もちろん、新会社ゆえに課題は山積している。まずもってライバルの欧米AUTOSARベンダーに周回遅れでのスタートだが、「周回遅れを百も承知で始めた事業。これをどうこういっても何も始まらない」(同)と割り切った上で、これからどうすれば世界レベルの競争に参加できるかに焦点を絞っていると話す。APTJという組織が立ち上がり、プロダクトの開発も順調に進んでいる今、今後のビジネス化に向けた戦略をどう展開していくかに課題意識を集中させているというわけだ。

三木誠一郎
執行役員 APTJには、富士ソフトの他に東海ソフト、永和システムマネジメント、キヤノンソフトウェアなど、そうそうたる組み込みソフト開発ベンダーが資金を出し合い、技術者を送り込んでいる。三木執行役員は、「外部の人から、呉越同舟でうまくいくのか?」との趣旨の質問をよく受けるというが、実際は「共通の目標、共通の危機感をもって、ときに侃々諤々と意見をたたかわしながらも、一枚岩で開発を進めている」と断言する。
どうしてそういうことができるのか――。各社とも自動車向け組み込みソフトを、主にECU(電子制御ユニット)メーカーから受託して開発している。近年はECUの高度化が進み、ソフトの開発ボリュームも増加傾向にあることから、足下のビジネスはおおむね良好だ。富士ソフト自身も自動車など機械制御系の売り上げが好調に推移し、減少傾向にある携帯電話関連領域を埋め合わせてなおプラスになる好調ぶりである。
しかし、このままECUの受託開発が青天井で伸びるほど甘くはない。自動車メーカーからみればECUのソフト開発費用の増加は、そのままコスト増の要因になる。

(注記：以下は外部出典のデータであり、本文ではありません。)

-- ==== Sys2Proof/Machine/Transmission.lean ====
section
/-! DEFINITION. The transmitter (chapter Line Transmission): DEQUEUE, GAP_COMPLETE, READBACK,
MISSING_READBACK, BACKOFF_END and SEND_END. -/

namespace Sys2Proof.Machine

open Sys2Proof

/-- A SEND begins with the port's mode and rate; a SHARED receiver is MUTED for it (R29, R51, R52, R54). -/
def State.beginSend (s : State) (p : Port) (job : TxJob) : State :=
  let g := (s.port p).settings
  let s := (s.setTx p (.send job { began := s.now, mode := g.mode, rate := g.rate, pos := 0, runOut := false })).setLine
    p { began := s.now, rate := g.rate, chars := (s.slot job.slot).sent }
  if g.mode = .shared then
    s.setRx p { (s.port p).rx with state := .muted, receiving := false }
  else s

/-- DEQUEUE (R50, R43): an IDLE transmitter with a non-empty queue and no open turn takes the oldest entry and
enters GAP with send attempt 1.  In FULL and LOOP a gap already complete leads to SEND in the same event
(R51), once a LOOP port's receiver has taken what comes before it (R62; log 14).  A dequeue from the queue of the
inbox head's port owes a look (R135). -/
def execDequeue (p : Port) (s : State) : Host.Outcome State Fault Refusal :=
  let v := s.port p
  match v.tx.state, v.queue, v.turn with
  | .idle, i :: rest, none =>
    let job : TxJob := { slot := i, attempt := 1, retry := false }
    let t := (s.setQueue p rest).setTx p (.gap job s.now)
    let t := if s.inbox.head?.map InboxEntry.ingress = some p then t.oweLook else t
    if v.settings.mode ≠ .shared ∧ v.settings.gap.toNat ≤ s.ownIdleBits p then
      if s.heardUntil p s.now then .next (t.beginSend p job) else .next s
    else .next t
  | _, _, _ => .next s

/-- The moment at which a gap is complete: by the quiet count in SHARED mode, by the own-idle measure in FULL and
LOOP (R51, R52). -/
def PortState.gapEnds (v : PortState) (quietSince : Moment) : Moment :=
  (if v.settings.mode = .shared then quietSince else v.tx.ownIdleSince)
    + v.settings.gap.toNat * Config.bitTicks v.settings.rate

/-- GAP_COMPLETE (R51, R52): in SHARED mode, and in no other, the receiver must be in HUNT with the line idle.  A LOOP
port's receiver takes what comes before the SEND first, so that it has left BLOCKED and SKIP by then (R62; log 14). -/
def execGapComplete (p : Port) (m : Moment) (s : State) : Host.Outcome State Fault Refusal :=
  let v := s.port p
  match v.tx.state with
  | .gap job quietSince =>
    let t := s.advance (max m (v.gapEnds quietSince))
    if (v.settings.mode ≠ .shared ∨ s.quiet p = true) ∧ s.heardUntil p t.now = true then .next (t.beginSend p job)
    else .next s
  | _ => .next s

/-- A MUTED receiver leaves MUTED at the end of its SEND: for `normal` when no restart fell during the SEND, and
otherwise for BLOCKED, or OFF when the port is disabled (R16, R29, R63). -/
def State.unmute (s : State) (p : Port) (runOut : Bool) (normal : RxState) : State :=
  match (s.port p).rx.state with
  | .muted =>
    let next := if runOut then (if (s.port p).settings.enabled then .blocked else .off) else normal
    s.setRx p { state := next, idleSince := s.now, receiving := false }
  | _ => s

/-- The transmitter is done with a slot: it releases its reference and rests (R63, R64). -/
def State.finishJob (s : State) (p : Port) (job : TxJob) : State :=
  (s.release job.slot).restTx p (s.port p).settings.restedTx

/-- The give-up of a telegram that is not a retry (R58): an ABSENT(LINE FAULT) for a turn-eligible one. -/
def State.giveUp (s : State) (p : Port) (job : TxJob) : State :=
  let s := s.countTx p .giveUp
  let c := s.slot job.slot
  if s.turnEligible p job.slot then
    (s.sendAbsent none (c.ingress.getD p) job.slot c.source c.dest c.control.seq .lineFault).restTx p .idle
  else (s.release job.slot).restTx p .idle

/-- The give-up of a turn's retry (R59, R127). -/
def State.giveUpRetry (s : State) (p : Port) (job : TxJob) : State :=
  (((s.countTx p .giveUp).release job.slot).restTx p .idle).endTurnAbsent p .lineFault

/-- The end of the stop bit of the character under way in a SEND (R54). -/
def SendRun.stopBitEnd (r : SendRun) : Moment := r.began + (r.pos + 1) * (Config.charBits * Config.bitTicks r.rate)

/-- The output stops after some of its characters (R56). -/
def State.cutLine (s : State) (p : Port) (n : Nat) : State :=
  let w := (s.port p).tx.line
  s.setLine p { w with chars := w.chars.take n }

/-- A contention event during a SEND on a SHARED port (R56), taken at the end of the stop bit of the character
whose readback failed. -/
def State.contend (s : State) (p : Port) (job : TxJob) (run : SendRun) : State :=
  let s := (s.countTx p .contention).cutLine p (run.pos + 1)
  let s := s.unmute p run.runOut .blocked
  if run.runOut then (s.finishJob p job).transmissionEnded p job.slot
  else if job.attempt < Config.lastAttempt then
    let wait := job.attempt * (s.port p).settings.gap.toNat * Config.bitTicks run.rate
    s.setTx p (.backoff { job with attempt := job.attempt + 1 } (s.now + wait))
  else if job.retry then s.giveUpRetry p job
  else (s.giveUp p job).transmissionEnded p job.slot

/-- READBACK (R55): the MUTED receiver has completed, in time, the readback of the character under way.  It
matches when its data bits and mark equal those sent and its stop bit is 1; noise does not count.  A match is
taken at the middle of the stop bit (R20), a contention event at its end (R56; log 17). -/
def execReadback (p : Port) (c : LineChar) (m : Moment) (s : State) : Host.Outcome State Fault Refusal :=
  let v := s.port p
  match v.rx.state, v.tx.state with
  | .muted, .send job run =>
    match (s.slot job.slot).sent[run.pos]? with
    | none => .next s
    | some sent =>
      if !c.begun then .next s
      else if (c.data, c.mark) = sent ∧ c.stop = true then
        let s := s.advance (max m (run.stopBitEnd - Config.bitTicks run.rate / 2))
        .next (s.setTx p (.send job { run with pos := run.pos + 1 }))
      else .next ((s.advance (max m run.stopBitEnd)).contend p job run)
  | _, _ => .next s

/-- MISSING_READBACK (R55): the stop bit of the character under way has ended and no readback is complete
(log 17). -/
def execMissingReadback (p : Port) (m : Moment) (s : State) : Host.Outcome State Fault Refusal :=
  let v := s.port p
  match v.rx.state, v.tx.state with
  | .muted, .send job run =>
    if run.pos < (s.slot job.slot).sent.length then
      .next ((s.advance (max m run.stopBitEnd)).contend p job run)
    else .next s
  | _, _ => .next s

/-- BACKOFF_END (R57): GAP with the same slot, attempt and retry field, the quiet count at 0. -/
def execBackoffEnd (p : Port) (m : Moment) (s : State) : Host.Outcome State Fault Refusal :=
  match (s.port p).tx.state with
  | .backoff job ends =>
    let s := s.advance (max m ends)
    .next (s.setTx p (.gap job s.now))
  | _ => .next s

/-- Whether the last character of a SEND can have been sent: in SHARED mode every readback has matched (R55). -/
def SendRun.allSent (r : SendRun) (length : Nat) : Bool :=
  match r.mode with
  | .shared => length ≤ r.pos
  | .full | .loop => true

/-- The end of the stop bit of the last character of a SEND of `n` characters (R54). -/
def SendRun.lastStopBit (r : SendRun) (n : Nat) : Moment :=
  r.began + n * (Config.charBits * Config.bitTicks r.rate)

/-- What becomes of the transmitter at the normal end of a SEND, after SENT is counted (R60): a retry returns to
its turn (R125), a turn-eligible request opens a turn (R118), anything else is done with.  A port has at most
one open turn (R116). -/
def State.afterSend (s : State) (p : Port) (job : TxJob) (run : SendRun) : State :=
  if job.retry && !run.runOut then
    let s := s.release job.slot
    match (s.port p).turn with
    | none => s.restTx p .idle
    | some t =>
      (s.setTurn p (some { t with timer := .waiting (s.turnDeadline p t.station) })).setTx p .turnWait
  else if !run.runOut && (s.port p).settings.mode == .shared && (s.port p).turn.isNone
      && s.turnEligible p job.slot then
    (s.openTurn p job.slot).setTx p .turnWait
  else (s.finishJob p job).transmissionEnded p job.slot

/-- SEND_END (R60, R62, R63): the stop bit of the last character of a SEND ends.  A LOOP port's receiver takes what
comes before that moment first (R62). -/
def execSendEnd (p : Port) (m : Moment) (s : State) : Host.Outcome State Fault Refusal :=
  match (s.port p).tx.state with
  | .send job run =>
    let n := (s.slot job.slot).sent.length
    if run.allSent n && s.heardUntil p (run.lastStopBit n) then
      let s := (s.advance (max m (run.lastStopBit n))).countTx p .sent
      .next ((s.unmute p run.runOut .hunt).afterSend p job run)
    else .next s
  | _ => .next s

end Sys2Proof.Machine
end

このためAUTOSARをはじめとする共通プラットフォーム(OS)を導入して、開発工数の削減を一段と推進する見込み。APTJに参加する各社は、こうした動きに強い危機感を抱きながら、AUTOSARプラットフォームを活用した付加価値ビジネスへシフトしようとしているのだ。

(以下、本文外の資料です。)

/-- The codes and data lengths of the 28 requests, every other code being UNKNOWN (R181); the first three results, in
their order; and the reply that every take leaves in the request's slot. -/
def Obligations.ResultsInOrder : Prop :=
  (∀ code : Byte, Request.ofCode code = none ↔
    ¬ (0x01 ≤ code.toNat ∧ code.toNat ≤ 0x0D ∨ 0x20 ≤ code.toNat ∧ code.toNat ≤ 0x27
      ∨ 0x40 ≤ code.toNat ∧ code.toNat ≤ 0x46))
  ∧ (∀ x ∈ ([(0x01, .identify, 2), (0x02, .readPortSettings, 3), (0x03, .readRelaySettings, 2),
        (0x04, .readStationEntry, 3), (0x05, .readPortDefaults, 3), (0x06, .readActionRecord, 4),
        (0x07, .readRecordHits, 5), (0x08, .readPortCounters, 4), (0x09, .readRelayCounters, 2), (0x0A, .readTurn, 3),
        (0x0B, .readEditSession, 3), (0x0C, .takeMonitor, 2), (0x0D, .takeExceptions, 2),
        (0x20, .writePortSettings, 13), (0x21, .writeRelaySettings, 4), (0x22, .clearPortCounters, 3),
        (0x23, .clearRelayCounters, 2), (0x24, .clearRecordHits, 6), (0x25, .clearLearned, 3),
        (0x26, .reviveStation, 3), (0x27, .resetRelay, 2), (0x40, .stageStationEntry, 7),
        (0x41, .stageStationClear, 3), (0x42, .stagePortDefaults, 8), (0x43, .stageActionRecord, 20),
        (0x44, .stageActionClear, 4), (0x45, .commitEdit, 2), (0x46, .discardEdit, 2)] :
        List (Byte × Request × Nat)),
    Request.ofCode x.1 = some x.2.1 ∧ x.2.1.dataLength = x.2.2)
  ∧ (∀ (s : State) (e : InboxEntry) (rest : List InboxEntry) (code tag : Byte) (args : List Byte),
    s.headIs e rest code tag args →
    (Request.ofCode code = none →
      exec .inboxLook s = .next ((s.headGone rest).answered s e .unknown []))
    ∧ ∀ r, Request.ofCode code = some r →
      (0x20 ≤ code.toNat → (s.port e.ingress).settings.authority = .read →
        exec r.command s = .next ((s.headGone rest).answered s e .denied []))
      ∧ ((code.toNat < 0x20 ∨ (s.port e.ingress).settings.authority = .full) →
        args.length + 2 ≠ r.dataLength →
        exec r.command s = .next ((s.headGone rest).answered s e .malformed [])))
  ∧ ∀ (a s : State) (e : InboxEntry) (r : Result) (payload : List Byte) (b : State),
    (a.slot e.slot).refs = 1 → b = a.answered s e r payload →
    b = { a with
          ports := b.ports, slots := b.slots, session := b.session, lookDue := !a.inbox.isEmpty }
    ∧ (∀ q, q ≠ e.ingress → b.port q = a.port q)
    ∧ b.port e.ingress =
        { a.port e.ingress with queue := (a.port e.ingress).queue ++ [e.slot] }
    ∧ (∀ i, i ≠ e.slot → b.slot i = a.slot i)
    ∧ b.slot e.slot =
        { a.slot e.slot with
          length := some (2 + payload.length)
          chars :=
            [(s.slot e.slot).source, s.ma,
              ({ kind := .rpl, hop := 0, seq := (s.slot e.slot).control.seq } : Control).toByte,
              natChar (2 + payload.length), (s.slot e.slot).data.getD 1 0, r.code] ++ payload }
    ∧ (∀ w, a.session = some w → w.ownerPort = e.ingress → w.ownerAddress = (s.slot e.slot).source →
        b.session = some { w with deadline := a.now + a.editTimeout.toNat * 1843200 })
    ∧ ((∀ w, a.session = some w →
          ¬ (w.ownerPort = e.ingress ∧ w.ownerAddress = (s.slot e.slot).source)) →
        b.session = a.session)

自動車を巡っては、先進運転支援システム(ADAS)や自動運転を視野に入れたAUTOSARの拡張版「アダプティブプラットフォーム」、自動車の外部環境をデジタル化する「ダイナミックマップ」などの新しい基盤づくりが進んでいる。従来の組み込みの受託ソフト開発に加え、各種の世界的なプラットフォームに対応し、かつ自社の付加価値を打ち出せるビジネスモデルをどう確立させるかが、自動車向け組み込みソフトベンダーの大きな課題として立ちはだかっている。